What to produce: Here is a block of entries. Write out its lines exactly, from the first through the one containing "R121, R138 to R140). -/".

Source material:
——

-- ==== Sys2Proof/Machine/Near.lean ====
section
/-! DEFINITION. Near memory as a thread sees it: the regions' bytes, stores held under an unresolved branch, the channel and
event registers, address checks, and uncorrectable words (spec/06_isa_encoding.md R158 to R166, spec/05_cores_threads.md
R121, R138 to R140). -/

namespace Sys2Proof.Machine

/-- Stores a thread has made under unresolved branches, oldest first (R119). -/
def Thread.heldStores (x : Thread) : List (Nat × List Byte) := x.branches.flatMap (·.stores)

/-- A byte as the last of the stores that covers it leaves it. -/
def overlay (l : List (Nat × List Byte)) (a : Nat) (b : Byte) : Byte :=
  l.foldl (fun b e => if e.1 ≤ a ∧ a < e.1 + e.2.length then e.2.getD (a - e.1) 0 else b) b

/-- Address of a byte of core-shared memory in the cluster's store of it. -/
def coreKey (t o : Nat) : Nat := coreOf t * 32768 + o

/-- A near byte outside the event block and the aperture, with `frame` as the thread's frame. -/
def nearByte (s : State) (t : Nat) (frame : Mem) (a : Nat) : Byte :=
  match region a with
  | .frame o => mget frame o
  | .core o => overlay (s.th t).heldStores a (mget (s.cl (t / 128)).coreMem (coreKey t o))
  | .cluster o => overlay (s.th t).heldStores a (mget (s.cl (t / 128)).clMem o)
  | _ => 0

def nearBytes (s : State) (t : Nat) (frame : Mem) (a n : Nat) : List Byte :=
  (List.range n).map (fun i => nearByte s t frame (a + i))

/-! ### Channels and the event pending word -/

def Channel.words (c : Channel) : Nat := (c.msgs.map (fun m => m.2.length)).sum

def Cluster.ch (c : Cluster) (n : Nat) : Channel := Store.get {} c.chan n

def Cluster.modCh (c : Cluster) (n : Nat) (f : Channel → Channel) : Cluster :=
  { c with chan := Store.modify {} c.chan n f }

/-- The event pending word (R121): edges as latched, CH_READ and CH_WRITE as they stand. -/
def pendingWord (s : State) (t : Nat) (r : Regs) : BitVec 16 :=
  let c := s.cl (t / 128)
  let rd := (List.range 32).any (fun n => r.rwatch.getLsbD n && !(c.ch n).msgs.isEmpty)
  let wr := (List.range 32).any (fun n => r.wwatch.getLsbD n && (c.ch n).words ≤ 4)
  ((s.th t).edges &&& 0xFFFC) ||| BitVec.ofNat 16 (2 * b2n wr + b2n rd)

/-- Latch an edge of a thread's pending word; a free thread latches nothing. -/
def State.edge (s : State) (t bit : Nat) : State :=
  if (s.th t).busy then s.modTh t (fun x => { x with edges := x.edges ||| (1 <<< bit) }) else s

/-- CH_STATUS (R164). -/
def chStatus (s : State) (c n : Nat) : Nat :=
  let k := (s.cl c).ch n
  fld (s.obj 0x0040 (c * 32 + n)) 7 7 * 2 ^ 16 + k.msgs.length * 256 + min k.blocked.length 15 * 16 + k.words

/-- A read of the event block (R163): other addresses read as zero. -/
def eventRead (s : State) (t : Nat) (r : Regs) (o : Nat) : Nat :=
  if o = 0 then (pendingWord s t r).toNat
  else if o = 8 then r.rwatch.toNat else if o = 0xC then r.wwatch.toNat else if o = 0x10 then r.timer.toNat
  else if 0x100 ≤ o ∧ o < 0x180 ∧ o % 4 = 0 then chStatus s (t / 128) ((o - 0x100) / 4) else 0

/-- A write of the event block: read-only registers and other addresses take nothing. -/
def eventWrite (r : Regs) (o v : Nat) : Regs :=
  if o = 8 then { r with rwatch := BitVec.ofNat 32 v }
  else if o = 0xC then { r with wwatch := BitVec.ofNat 32 v }
  else if o = 0x10 then { r with timer := BitVec.ofNat 32 v } else r

/-- An access of `n` bytes at event block offset `o` is of a whole register, or touches none (R159, R163). -/
def eventSized (o n : Nat) : Bool :=
  match eventWidth o with
  | some w => n == w
  | none => !(o < 0x14 || (0x100 ≤ o && o < 0x180))

/-! ### Address checks -/

/-- ADDR_UNMAPPED and ADDR_ALIGN for a near access of `n` bytes (R158, R159, R239), as a fault kind. -/
def nearCheck (s : State) (tag a n : Nat) (write : Bool) : Option Nat :=
  match region a with
  | .unmapped => some 0x6B
  | .aperture b o => if !s.apertureOk tag b o write then some 0x6B else if a % n ≠ 0 then some 0x6C else none
  | .events o => if a % n ≠ 0 ∨ !eventSized o n then some 0x6C else none
  | _ => if a % n ≠ 0 then some 0x6C else none

/-- A far address lies in the installed DRAM, outside a reserve that a Decant has unmapped, and is aligned (R165, R339). -/
def farCheck (s : State) (a n : Nat) : Option Nat :=
  if 2 ^ 39 ≤ a ∨ s.dramSize ≤ a ∨ s.unmapped a then some 0x6B else if a % n ≠ 0 then some 0x6C else none

/-- An operand of a helper lies wholly within the frame, core-shared or cluster-shared memory (R211). -/
def helperSpan (a n : Nat) : Bool :=
  match region a with
  | .frame o => o + n ≤ 0x800
  | .core o => o + n ≤ 0x8000
  | .cluster o => o + n ≤ 0x80000
  | _ => false

/-! ### Uncorrectable near words (R368 LOCAL_ECC, R387) -/

/-- The mark of the 8-byte word that holds a near byte. -/
def badKey (t a : Nat) : Option Nat :=
  match region a with
  | .frame o => some (coreOf t * 65536 + (t % 16) * 2048 + o / 8 * 8)
  | .core o => some (coreOf t * 65536 + 32768 + o / 8 * 8)
  | .cluster o => some (2 ^ 32 + o / 8 * 8)
  | _ => none

/-- The first address of the access that lies in an uncorrectable word. -/
def nearBad (s : State) (t a n : Nat) : Option Nat :=
  ((List.range n).map (a + ·)).find? (fun b => (badKey t b).any (fun k => (s.cl (t / 128)).bad.contains k))

/-- The unit that reports LOCAL_ECC for a near address: the core, or 0x10 for cluster-shared memory. -/
def eccUnit (t a : Nat) : Nat := match region a with | .cluster _ => 0x10 | _ => coreOf t

/-- The program bank word at `w` of the thread's Accord is uncorrectable in this cluster. -/
def bankBad (s : State) (t w : Nat) : Bool :=
  (s.cl (t / 128)).bad.any (fun k => k / 8 == (2 ^ 33 + (s.th t).accord * 2 ^ 18 + 4 * w) / 8)

/-- The syllable word at `w` of the Accord's program bank. -/
def bankWord (s : State) (tag w : Nat) : Nat := mreadLE (s.copy tag).bank (4 * w) 4

/-! ### Stores -/

/-- Near bytes reach memory: whole 8-byte words so written lose their mark. -/
def State.nearWrite (s : State) (t a : Nat) (l : List Byte) : State :=
  let clr := fun (c : Cluster) =>
    { c with bad := c.bad.filter (fun k => !((List.range ((l.length + 7) / 8 + 1)).any (fun i =>
        let w := a / 8 * 8 + 8 * i
        decide (a ≤ w ∧ w + 8 ≤ a + l.length) && badKey t w == some k))) }
  match region a with
  | .frame o => (s.modTh t (fun x => { x with regs := { x.regs with frame := mwrite x.regs.frame o l } })).modCl (t / 128) clr
  | .core o => s.modCl (t / 128) (fun c => clr { c with coreMem := mwrite c.coreMem (coreKey t o) l })
  | .cluster o => s.modCl (t / 128) (fun c => clr { c with clMem := mwrite c.clMem o l })
  | _ => s

/-- A near store of a bundle: under an unresolved branch a store outside the frame and registers is held (R119). -/
def State.nearStore (s : State) (t a : Nat) (l : List Byte) : State :=
  match region a, (s.th t).branches.reverse with
  | .core _, b :: rest =>
    s.modTh t (fun x => { x with branches := (({ b with stores := b.stores ++ [(a, l)] } : Branch) :: rest).reverse })
  | .cluster _, b :: rest =>
    s.modTh t (fun x => { x with branches := (({ b with stores := b.stores ++ [(a, l)] } : Branch) :: rest).reverse })
  | .events o, _ => s.modTh t (fun x => { x with regs := eventWrite x.regs o (leVal l) })
  | _, _ => s.nearWrite t a l

/-! ### Bytes that are still to come (R23, R162, R212) -/

def overlaps (a n b m : Nat) : Bool := a < b + m && b < a + n && 0 < n && 0 < m

/-- The access meets a header window byte not yet delivered. -/
def Thread.undelivered (x : Thread) (a n : Nat) : Bool := overlaps a n (0x600 + x.delivered) x.window.length

/-- The access meets near bytes that the thread's pending helper operation will write (R212). -/
def helperPends (s : State) (t a n : Nat) : Bool :=
  (s.cl (t / 128)).hops.any (fun h => h.thread == t % 128 && !h.cancelled && overlaps a n h.dst h.dstLen)

def bytesReady (s : State) (t : Nat) (l : List (Nat × Nat)) : Bool :=
  l.all (fun e => !(s.th t).undelivered e.1 e.2 && !helperPends s t e.1 e.2)

end Sys2Proof.Machine
end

——

Answer to this task:
-- ==== Sys2Proof/Machine/Near.lean ====
section
/-! DEFINITION. Near memory as a thread sees it: the regions' bytes, stores held under an unresolved branch, the channel and
event registers, address checks, and uncorrectable words (spec/06_isa_encoding.md R158 to R166, spec/05_cores_threads.md
R121, R138 to R140). -/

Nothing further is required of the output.